Instructions to follow: From the entries that follow, copy exactly the lines beginning at the line holding "another's contribution. -/" and continuing through the line holding "else match s.links.collectives.find?".
===== Supplied records
def State.mapColl (s : State) (pos : Nat) (f : Collective → Collective) : State :=
  { s with links.collectives := s.links.collectives.map fun c => if c.pos = pos then f c else c }

/-- A piece joins: a segment of a rank's contribution, or of its result; the last one gives the count. -/
def Collective.put (c : Collective) (rank segment : Nat) (last : Bool) (bytes : List Byte) : Collective :=
  let res := decide (resultSegment ≤ segment)
  { c with
    pieces := Kv.put c.pieces (2 ^ 32 * rank + segment) bytes
    counts := if last then Kv.put c.counts (if res then 256 + rank else rank) ((if res then segment - resultSegment else segment) + 1)
              else c.counts }

/-- The whole of a rank's contribution (`res = false`) or result, once every segment is in. -/
def Collective.whole (c : Collective) (rank : Nat) (res : Bool) : Option (List Byte) :=
  match Kv.find? c.counts (if res then 256 + rank else rank) with
  | none => none
  | some n =>
    let parts := (List.range n).map fun i => Kv.find? c.pieces (2 ^ 32 * rank + (if res then resultSegment else 0) + i)
    if parts.all (·.isSome) then some (parts.flatMap fun x => x.getD []) else none

/-! ## The reduction -/

/-- FP32 leaf of an element's stored bytes (R43, R167). -/
def leafOf (f : Fmt) (t : Int) (l : List Byte) : F32 := BitVec.ofNat 32 (convert .fp32 ((decode f (leNat l)).scale t)).code

/-- One element's result over the members, in rank order, as the bytes that travel: FP32, or 8 bytes. -/
def reduceElem (b : CollBlock) (t : Int) (parts : List (List Byte)) : List Byte :=
  let f := fmtOfCode b.inFormat
  let leaves := parts.map (leafOf f t)
  let fold := fun (op : VecFn) => match leaves with | [] => 0 | x :: l => l.foldl (fun a y => (vecFn op a y 0).1) x
  let words := parts.map leNat
  match b.op with
  | 1 => leBytes 4 (canonicalSum leaves).toNat
  | 2 => leBytes 4 (canonicalSum leaves).toNat
  | 5 => leBytes 4 (fold .max).toNat
  | 6 => leBytes 4 (fold .min).toNat
  | 7 => leBytes 8 (sumNat words)
  | 8 => leBytes 8 (words.foldl (· ||| ·) 0)
  | _ => leBytes 8 (words.foldl (· ^^^ ·) 0)

/-- Bytes of an element as contributed, and as it travels once reduced. -/
def CollBlock.inBytes (b : CollBlock) : Nat := if 7 ≤ b.op then 8 else (fmtOfCode b.inFormat).bytes
def CollBlock.outBytes (b : CollBlock) : Nat := if 7 ≤ b.op then 8 else 4

/-- The slice that the owner reduces, from every member's contribution. -/
def reduceSlice (b : CollBlock) (t : Int) (n : Nat) (parts : List (List Byte)) : List Byte :=
  (List.range n).flatMap fun i => reduceElem b t (parts.map fun l => slice l (i * b.inBytes) b.inBytes)

/-! ## The result (R167, R394) -/

/-- FP32 values of result bytes. -/
def resultVals (l : List Byte) : List F32 := (List.range (l.length / 4)).map fun i => BitVec.ofNat 32 (leAt l (4 * i) 4)

/-- The root conversion at a scale: the whole result, row by row. -/
def State.rootOut (s : State) (b : CollBlock) (vals : List F32) (t : Int) : List (Nat × List Byte) × Counts :=
  let v := s.collView b.dst b.outFormat t
  let cols := max 1 (s.colsOf b.dst)
  (List.range (ceilDiv vals.length cols)).foldl (fun (a : List (Nat × List Byte) × Counts) row =>
    let o := v.rowOut a.2 row 0 (((vals.drop (row * cols)).take cols).map f32Val)
    (a.1 ++ o.1, o.2)) ([], {})

/-- The attempts of a forward-class result (R118): every member converts the same FP32 values, at t, t + 1 and t + 2. -/
def State.rootAttempts : Nat → State → DescRun → CollBlock → List F32 → State × DescRun
  | 0, s, r, _, _ => (s, r)
  | n + 1, s, r, b, vals =>
    if (s.rootOut b vals (s.writeT r.d.c r.attempt)).2.finiteSat ≠ 0 ∧ s.retriable r then
      State.rootAttempts n (s.countRecompute r.d.layer) { r with attempt := r.attempt + 1 } b vals
    else (s, r)

/-- The largest magnitude of a result. -/
def rootAmax (vals : List F32) : F32 := vals.foldl (fun a v => amaxMax a (amaxOf (f32Val v))) 0

/-- In present mode the values themselves choose t, with margin 0 (R100). -/
def State.presentRoot (s : State) (r : DescRun) (vals : List F32) : State :=
  let i := (s.tensor r.d.c).scaleRecord
  if s.scale.presentLeft.contains i then s.settleT i (chooseScale (rootAmax vals) (s.fmtOf r.d.c) 0 (Kv.getD s.scale.stepT i 0)) else s

/-- What the root conversion leaves: its flags, a saturation left over, its record and its step amax (R41, R117, R119, R123, R173). -/
def State.reportRoot (s : State) (r : DescRun) (k : Counts) : State :=
  let sr := ({ r.salRec s 2 0 with counts := k, flushTile := s.flushTile k } : SalRec).withGrad (s.tensor r.d.c).weightGrad
  let s1 := (s.unitFlags 0 k).sendRecord (r.d.member 0) sr
  let s2 :=
    if k.finiteSat = 0 then s1
    else if r.d.flags.testBit 0 then s1.backwardSat
    else ((s1.bump 64 Ent.scaleFwdExhausted 1).markLayer r.d.layer).condition 1 0x3020 r.d.layer r.d.c k.finiteSat
  s2.completeDesc (r.gatherAmax r.d.c k.amax)

/-- A collective leaves the links. -/
def State.dropColl (s : State) (pos : Nat) : State :=
  { s with links.collectives := s.links.collectives.filter fun c => c.pos != pos }

/-- A reduced result's scale and attempt are settled, once: it is converted at the attempt that its descriptor holds from then on. -/
def State.settleRoot (s : State) (r : DescRun) (b : CollBlock) (vals : List F32) : State :=
  let x := State.rootAttempts 3 (s.presentRoot r vals) r b vals
  (x.1.mapDesc r.pos fun d => { d with attempt := x.2.attempt }).mapColl r.pos fun c => { c with settled := true }

/-- Writes of elements or blocks that a copy brings from a rank. -/
def copyWrites (v : View) (code cols off n : Nat) (l : List Byte) : List (Nat × List Byte) :=
  if code = 2 then
    let per := ceilDiv cols 32
    (List.range (l.length / 17)).flatMap fun i =>
      let e := off + i / per * cols + 32 * (i % per)
      let x := v.place (e / cols) (e % cols)
      [(v.addr + x / 2, slice l (17 * i) 16), (v.expAddr + x / 32, slice l (17 * i + 16) 1)]
  else
    let w := (fmtOfCode code).bytes
    (List.range n).map fun i => (v.addr + v.place ((off + i) / cols) ((off + i) % cols) * w, slice l (w * i) w)

/-- The values of an arithmetic result. -/
def collVals (b : CollBlock) (parts : List (List Byte)) : List F32 := if reduces b.op ∧ b.op < 7 then resultVals (parts.flatMap id) else []

/-- What a result writes, and what its root conversion counts: a copy's bits, 8-byte words, or converted values. -/
def State.collWrites (s : State) (r : DescRun) (b : CollBlock) (n : Nat) (parts : List (List Byte)) : List (Nat × List Byte) × Counts :=
  if !reduces b.op then
    (parts.zipIdx.flatMap fun x => copyWrites (s.collView b.dst b.outFormat 0) b.outFormat (max 1 (s.colsOf b.dst)) (x.2 * n) n x.1, {})
  else if 7 ≤ b.op then ([((s.tensor b.dst).address, parts.flatMap id)], {})
  else s.rootOut b (collVals b parts) (s.writeT r.d.c r.attempt)

/-- Segments of a result as it is written, each a seal unit (R294). MARK, DESIGN CHOICE (log 81): 4,096 bytes as stored, the length of a
segment on Brine. -/
def resultSegments (ws : List (Nat × List Byte)) : List (Nat × List Byte) := ws.flatMap fun w => cutAt 4096 (w.2.length / 4096 + 2) w.1 w.2

/-- Segments are stored in order, up to the first that waits for the crust: how many of them have been. -/
def State.storeOn : List (Nat × List Byte) → State → Nat → State × Nat
  | [], s, n => (s, n)
  | w :: t, s, n =>
    if s.writeWaits true w.1 w.2.length then (s.stallSeals [(w.1, w.2.length)], n) else State.storeOn t (s.storeAll [w]) (n + 1)

/-- Every part is in: the result is written, segment by segment, and the descriptor completes with the last one. -/
def State.finishColl (s : State) (c : Collective) (r : DescRun) (b : CollBlock) (n : Nat) (parts : List (List Byte)) : State :=
  let s1 := if c.settled then s else s.settleRoot r b (collVals b parts)
  let r1 := (s1.desc? r.pos).getD r
  let w := s1.collWrites r1 b n parts
  let l := resultSegments w.1
  let x := State.storeOn (l.drop c.stored) s1 c.stored
  if x.2 < l.length then x.1.mapColl r.pos fun c => { c with stored := x.2 }
  else if reduces b.op ∧ b.op < 7 then (x.1.dropColl r.pos).reportRoot r1 w.2
  else (x.1.dropColl r.pos).completeDesc r1

/-- Ranks whose contributions a member needs, and whose results. -/
def needParts (b : CollBlock) (p : Nat) : List Nat := if b.op = 4 then [b.root] else List.range p
def needResults (b : CollBlock) (p rank : Nat) : List Nat := if b.op = 2 then [rank] else List.range p

/-- The own slice is reduced and sent once every contribution is in (R394 steps 3 to 5). -/
def State.reduceOwn (s : State) (c : Collective) (r : DescRun) (b : CollBlock) (n : Nat) : State :=
  let e := s.group c.group
  let parts := (List.range e.p).map fun q => c.whole q false
  if (c.whole e.rank true).isNone ∧ parts.all (·.isSome) then
    let bytes := reduceSlice b (s.readT b.src) (sliceHi n e.p e.rank - sliceLo n e.p e.rank) (parts.map fun x => x.getD [])
    let s1 := s.mapColl r.pos fun c => c.put e.rank resultSegment true bytes
    if b.op = 2 then s1
    else (s.others c.group).foldl (fun s d => s.sendBytes { s.collFrame c.group d c.sequence with segment := resultSegment } bytes) s1
  else s

/-- The result's t waits for the group's magnitude: its record is group-scaled and in present mode without a t (R100). -/
def State.groupPresent (s : State) (r : DescRun) (b : CollBlock) : Bool :=
  reduces b.op && decide (b.op < 7) && (s.tensor r.d.c).groupScaled && s.scale.presentLeft.contains (s.tensor r.d.c).scaleRecord

/-- A collective moves on as far as what is in allows. Its result is held until a group-scaled record's t is chosen. -/
def State.advanceColl (s : State) (pos : Nat) : State :=
  match s.links.collectives.find? (fun c => c.pos == pos), s.desc? pos with
  | some c, some r =>
    let b := s.collBlock r.d
    let n := s.collCount r.d
    let e := s.group c.group
    let s1 := if reduces b.op then s.reduceOwn c r b n else s
    let c1 := (s1.links.collectives.find? fun c => c.pos == pos).getD c
    let parts :=
      if reduces b.op then (needResults b e.p e.rank).map fun q => c1.whole q true
      else (needParts b e.p).map fun q => c1.whole q false
    if parts.all (·.isSome) ∧ r.amaxPass = false then
      let l := parts.map fun x => x.getD []
      if s1.groupPresent r b then
        s1.mapDesc r.pos fun d => { d.gatherAmax r.d.c (rootAmax (resultVals (l.flatMap id))) with amaxPass := true }
      else s1.finishColl c1 r b n l
    else s1
  | _, _ => s

/-! ## Hollow and empty collectives (R196, R220) -/

/-- A descriptor completes without a result: it stages nothing. -/
def State.endWithout (s : State) (r : DescRun) : State := (s.dropColl r.pos).completeDesc { r with amaxes := [] }

/-- This member contributes hollow. -/
def State.contributeHollow (s : State) (r : DescRun) : State :=
  let g := (s.collBlock r.d).group
  let seq := s.collSeq r.pos
  let s1 := (s.others g).foldl (fun s d => s.sendFrame { s.collFrame g d seq with flags := 3 }) s
  (s1.bump 64 Ent.commitHollowCollectives 1).endWithout r

/-- An empty collective sends a zero-length contribution to every member (R394). -/
def State.sendEmpty (s : State) (d : Desc) (pos : Nat) : State :=
  let g := (s.collBlock d).group
  (s.others g).foldl (fun s m => s.sendFrame { s.collFrame g m (s.collSeq pos) with flags := 2 }) s

/-- Bytes that this member expects of another's contribution. -/
def CollBlock.expects (b : CollBlock) (n p rank : Nat) : Nat :=
  if reduces b.op then sliceHi n p rank - sliceLo n p rank else n

/-- One frame of a collective in progress: hollow ends it and brings abandon; a zero-length contribution where elements were due ends it
empty; any other joins. -/
def State.deliver (s : State) (c : Collective) (h : BrineHdr) : State :=
  let e := s.group c.group
  match s.desc? c.pos, e.members.findIdx? (· == h.src) with
  | some r, some rank =>
    let b := s.collBlock r.d
    if h.hollow then (s.endWithout r).enterAbandon false
    else if h.payload.isEmpty ∧ h.last ∧ h.segment = 0 ∧ b.expects (s.collCount r.d) e.p e.rank ≠ 0 then
      (s.bump 64 Ent.descEmpty 1).endWithout r
    else (s.mapColl c.pos fun c => c.put rank h.segment h.last h.payload).advanceColl c.pos
  | _, _ => s

/-- A contribution of another epoch: a Severe GROUP fault naming the group, and no outcome (R304). -/
def State.wrongEpoch (s : State) (h : BrineHdr) : State :=
  s.raise { fault 0x14 .module 0 with addr := h.group.val + 256 * h.epoch, space := 4 }

/-- Frames that came before the descriptor started. -/
def State.takeEarly (s : State) (pos g seq : Nat) : State :=
  let mine := fun (h : BrineHdr) => h.group.val == g && h.sequence == seq
  let hs := s.links.early.filter mine
  hs.foldl (fun s h =>
    if h.epoch ≠ (s.group g).epoch then s.wrongEpoch h
    else match s.links.collectives.find? (fun c => c.pos == pos) with | some c => s.deliver c h | none => s)
    { s with links.early := s.links.early.filter fun h => !mine h }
==========
Result of the task:
/-- Bytes that this member expects of another's contribution. -/
def CollBlock.expects (b : CollBlock) (n p rank : Nat) : Nat :=
  if reduces b.op then sliceHi n p rank - sliceLo n p rank else n

/-- One frame of a collective in progress: hollow ends it and brings abandon; a zero-length contribution where elements were due ends it
empty; any other joins. -/
def State.deliver (s : State) (c : Collective) (h : BrineHdr) : State :=
  let e := s.group c.group
  match s.desc? c.pos, e.members.findIdx? (· == h.src) with
  | some r, some rank =>
    let b := s.collBlock r.d
    if h.hollow then (s.endWithout r).enterAbandon false
    else if h.payload.isEmpty ∧ h.last ∧ h.segment = 0 ∧ b.expects (s.collCount r.d) e.p e.rank ≠ 0 then
      (s.bump 64 Ent.descEmpty 1).endWithout r
    else (s.mapColl c.pos fun c => c.put rank h.segment h.last h.payload).advanceColl c.pos
  | _, _ => s

/-- A contribution of another epoch: a Severe GROUP fault naming the group, and no outcome (R304). -/
def State.wrongEpoch (s : State) (h : BrineHdr) : State :=
  s.raise { fault 0x14 .module 0 with addr := h.group.val + 256 * h.epoch, space := 4 }

/-- Frames that came before the descriptor started. -/
def State.takeEarly (s : State) (pos g seq : Nat) : State :=
  let mine := fun (h : BrineHdr) => h.group.val == g && h.sequence == seq
  let hs := s.links.early.filter mine
  hs.foldl (fun s h =>
    if h.epoch ≠ (s.group g).epoch then s.wrongEpoch h
    else match s.links.collectives.find? (fun c => c.pos == pos) with | some c => s.deliver c h | none => s)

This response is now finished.